After making plots for there attributes i.e ‘pclass’ vs ‘survived’ for every port. We understand the survival of women is greater than men. Now we will do elaborate research to see if the value of pclass is as important.

sn.barplot(x='Pclass', y='Survived', data=train_data)

This gives us a barplot which shows the survival rate is greater for pclass 1 and lowest for pclass 2.

Now we will take attributes SibSp and Parch. They both basically shows the number of people that were relatives on the ship so we will combine both attributes to form an attribute named ‘Relatives’.

data = [train_data,test_data]
for row in data:
    row['relatives'] = row['SibSp']+ row['Parch']
    row.loc[row['relatives']>0,'not_alone'] = 0
    row.loc[row['relatives'] == 0,'not_alone']=1
    row['not_alone'] = row['not_alone'].astype(int)
    
train_data['not_alone'].value_counts()
# this counts number of people who were alone and number who are not.
Output:

1    537
0    354
Name: not_alone, dtype: int64

Above output shows that 537 people are alone and remaining people are with relatives.
ax = sn.pointplot('relatives','Survived',data = train_data, aspect = 2.0)

On further analysis using data visualization, We can see People having between 1-3 relatives has more survival rate
.Suprisingly people with 6 relatives also have a high rate of survival.

Data Processing

Now we will see one by one which attributes we will use for designing our model.

Let us first take passenger id. It is not important for survival as the value of passenger id is unique for every person.

train_data = train_data.drop(['PassengerId'], axis=1)
train_data.info()
Output :
<class 'pandas.core.frame.DataFrame'>
RangeIndex: 891 entries, 0 to 890
Data columns (total 13 columns):
Survived     891 non-null int64
Pclass       891 non-null int64
Name         891 non-null object
Sex          891 non-null object
Age          714 non-null float64
SibSp        891 non-null int64
Parch        891 non-null int64
Ticket       891 non-null object
Fare         891 non-null float64
Cabin        204 non-null object
Embarked     889 non-null object
relatives    891 non-null int64
not_alone    891 non-null int64
dtypes: float64(2), int64(6), object(5)


Now we have Cabin number. Cabin number is not that important but some useful information can be extracted using 
this attribute.

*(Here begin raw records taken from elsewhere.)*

-- ==== Sys2Proof/Machine/CrossLane.lean ====
section
/-! DEFINITION. Cross-lane instructions: OPC 0x40 (spec/05_integer.md R108 to R115). A vector source is read in all 32
lanes; results are written in lanes of A. -/

namespace Sys2Proof.Machine

/-- A form that moves lane values into a vector: the result of lane `L` from all lanes of the source (R108). -/
def moveForm (s : State) (fn : Nat) (f : Fields) (nd na nb : Nat) (op : PathCtx → (Nat → Nat) → Nat → Nat) : Out :=
  onPath s 0x40 fn f fun c =>
    let src := c.laneOp 0 f.sa na
    let srcs := (f.sa, na) :: (if nb = 0 then [] else [(f.sb, nb)])
    c.retire f (c.writeLanes 0x40 fn f (c.active f) srcs nd (op c src))

/-- The lane number that SB names: bits [4:0] of a uniform register or an immediate (R109). -/
def PathCtx.laneNumber (c : PathCtx) (f : Fields) : Nat :=
  (if f.useImm then f.imm.toNat else (c.uni 1 f.sb).toNat) % 32

/-- `slide.up` (R110). -/
def execSlideUp (f : Fields) (s : State) : Out :=
  let k := f.ity.regs
  let n := f.immBits 0 5
  moveForm s 0x00 f k k 0 fun c v l => if n ≤ l then v (l - n) else (c.uni 1 f.sb).toNat % 2 ^ (32 * k)

/-- `slide.dn` (R110). -/
def execSlideDn (f : Fields) (s : State) : Out :=
  let k := f.ity.regs
  let n := f.immBits 0 5
  moveForm s 0x01 f k k 0 fun c v l => if l + n ≤ 31 then v (l + n) else (c.uni 1 f.sb).toNat % 2 ^ (32 * k)

/-- Half `h` of lane `L` as element `2 L + h` (R111). -/
def halfOf (v : Nat → Nat) (e : Nat) : Nat := v (e / 2) / 65536 ^ (e % 2) % 65536

/-- A lane from two elements. -/
def joinHalves (out : Nat → Nat) (l : Nat) : Nat := out (2 * l) + 65536 * out (2 * l + 1)

/-- Fill element `j` of a uniform register (R111). -/
def fillElem (w j : Nat) : Nat := w / 65536 ^ j % 65536

/-- `hslide.up` (R111). -/
def execHslideUp (f : Fields) (s : State) : Out :=
  let n := f.immBits 0 3
  moveForm s 0x02 f 1 1 0 fun c v =>
    let fill := (c.uni 1 f.sb).toNat
    joinHalves fun e => if n ≤ e then halfOf v (e - n) else fillElem fill (4 - n + e)

/-- `hslide.dn` (R111). -/
def execHslideDn (f : Fields) (s : State) : Out :=
  let n := f.immBits 0 3
  moveForm s 0x03 f 1 1 0 fun c v =>
    let fill := (c.uni 1 f.sb).toNat
    joinHalves fun e => if e + n ≤ 63 then halfOf v (e + n) else fillElem fill (e + n - 64)

/-- `shfl` (R112). -/
def execShfl (f : Fields) (s : State) : Out :=
  moveForm s 0x04 f f.ity.regs f.ity.regs f.ity.regs fun c v =>
    let idx := c.laneOp 1 f.sb f.ity.regs
    fun l => v (idx l % 32)

/-- `xshfl` (R112). -/
def execXshfl (f : Fields) (s : State) : Out :=
  moveForm s 0x05 f f.ity.regs f.ity.regs 0 fun c v l => v (Nat.xor l (c.laneNumber f))

/-- `lbc` (R112). -/
def execLbc (f : Fields) (s : State) : Out :=
  moveForm s 0x06 f f.ity.regs f.ity.regs 0 fun c v _ => v (c.laneNumber f)

/-- A node of a tree: a value and the flags raised so far. -/
abbrev Node := Int × FlagSet

/-- A level of the pairwise tree (R113). -/
def pairUp (op : Int → Int → Node) : List Node → List Node
  | a :: b :: rest => ((op a.1 b.1).1, a.2 ||| b.2 ||| (op a.1 b.1).2) :: pairUp op rest
  | l => l

/-- The fixed pairwise tree over 32 lanes (R113). -/
def treeReduce (op : Int → Int → Node) (xs : List Node) : Node :=
  (pairUp op (pairUp op (pairUp op (pairUp op (pairUp op xs))))).headD (0, 0)

/-- One doubling step of the prefix tree (R114). -/
def scanStep (op : Int → Int → Node) (d : Nat) (xs : List Node) : List Node :=
  (List.range 32).map fun l =>
    let x := xs.getD l (0, 0)
    if d ≤ l then
      let y := xs.getD (l - d) (0, 0)
      let r := op y.1 x.1
      (r.1, x.2 ||| r.2)
    else x

/-- The fixed doubling tree (R114). -/
def treeScan (op : Int → Int → Node) (xs : List Node) : List Node :=
  [1, 2, 4, 8, 16].foldl (fun xs d => scanStep op d xs) xs

/-- The lanes that enter a reduction: lanes outside A hold the identity (R113). -/
def PathCtx.treeInput (c : PathCtx) (f : Fields) (n : Nat) (read : Nat → Int) (ident : Int) : List Node :=
  let v := c.laneOp 0 f.sa n
  let m := c.active f
  (List.range 32).map fun l => (if m.getLsbD l then read (v l) else ident, 0)

/-- A reduction: into a uniform register, or every lane of A (R113). -/
def reduceForm (s : State) (fn n : Nat) (f : Fields) (read : Nat → Int) (ident : Int) (op : Int → Int → Node) : Out :=
  onPath s 0x40 fn f fun c =>
    let r := treeReduce op (c.treeInput f n read ident)
    if isUni f.d && !f.dead then
      if c.effect f then c.retire f ((c.writeUniform 0x40 fn f (BitVec.ofInt 64 r.1)).raise r.2)
      else c.skipOver 0x40 fn f
    else
      c.retire f ((c.writeLanes 0x40 fn f (c.active f) [(f.sa, n)] n fun _ => (r.1 % 2 ^ (32 * n)).toNat).raise r.2)

/-- A prefix combination (R114). -/
def scanForm (s : State) (fn n : Nat) (f : Fields) (read : Nat → Int) (ident : Int) (op : Int → Int → Node) : Out :=
  onPath s 0x40 fn f fun c =>
    let xs := treeScan op (c.treeInput f n read ident)
    let at_ (l : Nat) : Int := (xs.getD l (0, 0)).1
    let y (l : Nat) : Int := if f.bit7 then (if l = 0 then ident else at_ (l - 1)) else at_ l
    c.retire f ((c.writeLanes 0x40 fn f (c.active f) [(f.sa, n)] n fun l => (y l % 2 ^ (32 * n)).toNat).raise
      (xs.foldl (fun fl x => fl ||| x.2) 0))

/-- The float node of `redf` and `scanf`. -/
def floatNode (op : Nat) (a b : Int) : Node :=
  let r := redFloat op a.toNat b.toNat
  (r.1, r.2)

/-- `red` (R113). -/
def execRed (f : Fields) (s : State) : Out :=
  reduceForm s 0x07 f.ity.regs f (readTy f.ity) (redIdent f.mid f.ity) fun a b => plain (redInt f.mid f.ity a b)

/-- `redf` (R113). -/
def execRedf (f : Fields) (s : State) : Out :=
  reduceForm s 0x08 1 f (fun n => n) (redfIdent f.mid) (floatNode f.mid)

/-- `scan` (R114). -/
def execScan (f : Fields) (s : State) : Out :=
  scanForm s 0x09 f.ity.regs f (readTy f.ity) (redIdent f.mid f.ity) fun a b => plain (redInt f.mid f.ity a b)

/-- `scanf` (R114). -/
def execScanf (f : Fields) (s : State) : Out :=
  scanForm s 0x0A 1 f (fun n => n) (redfIdent f.mid) (floatNode f.mid)

/-- A vote: every lane of A receives the result (R115). -/
def voteForm (s : State) (fn : Nat) (f : Fields) (res : Mask → Mask → Bool) : Out :=
  onPath s 0x40 fn f fun c =>
    let a := c.active f
    c.retire f (c.writePredicate 0x40 fn f a (if res a (c.pred 0 f.sa.toNat) then BitVec.allOnes 32 else 0))

/-- `vote.any` (R115). -/
def execVoteAny (f : Fields) (s : State) : Out := voteForm s 0x0B f fun a p => p &&& a != 0

/-- `vote.all` (R115). -/
def execVoteAll (f : Fields) (s : State) : Out := voteForm s 0x0C f fun a p => p &&& a == a

/-- `ballot` (R115). -/
def execBallot (f : Fields) (s : State) : Out :=
  onPath s 0x40 0x0D f fun c =>
    if c.effect f then c.retire f (c.writeUniform 0x40 0x0D f ((c.pred 0 f.sa.toNat &&& c.active f).setWidth 64))
    else c.skipOver 0x40 0x0D f

/-- `match` (R115). -/
def execMatchLanes (f : Fields) (s : State) : Out :=
  moveForm s 0x0E f 1 f.ity.regs 0 fun c v l =>
    (maskOf fun k => (c.active f).getLsbD k && v k == v l).toNat

/-- `rdlane` (R112). -/
def execRdlane (f : Fields) (s : State) : Out :=
  onPath s 0x40 0x0F f fun c =>
    if c.effect f then
      c.retire f (c.writeUniform 0x40 0x0F f (BitVec.ofNat 64 (c.laneOp 0 f.sa f.ity.regs (c.laneNumber f))))
    else c.skipOver 0x40 0x0F f

end Sys2Proof.Machine
end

Every Cabin number is in form C218. So, if we seperate the alphabet we can get deck number 
which will be crucial for survival.

import re
deck = {"A": 1, "B": 2, "C": 3, "D": 4, "E": 5, "F": 6, "G": 7, "U": 8}
data=[train_data,test_data]
for row in data:
    row['Cabin'] = row['Cabin'].fillna('z')
    row['Deck'] = row['Cabin'].map(lambda x: re.compile("([a-zA-Z]+)").search(x).group()) # grouping all same alpha tog
    row['Deck']= row['Deck'].map(deck)
    row['Deck']= row['Deck'].fillna(0)
    row['Deck']=row['Deck'].astype(int)
    
train_data = train_data.drop(['Cabin'], axis=1)
test_data = test_data.drop(['Cabin'], axis=1)

Next, we have Embarked. As we know from the above analysis, Embarked has two values missing so we will first fill those values. As the amount of values to fill is very less we can fill those values from the most common value of port of embarkation.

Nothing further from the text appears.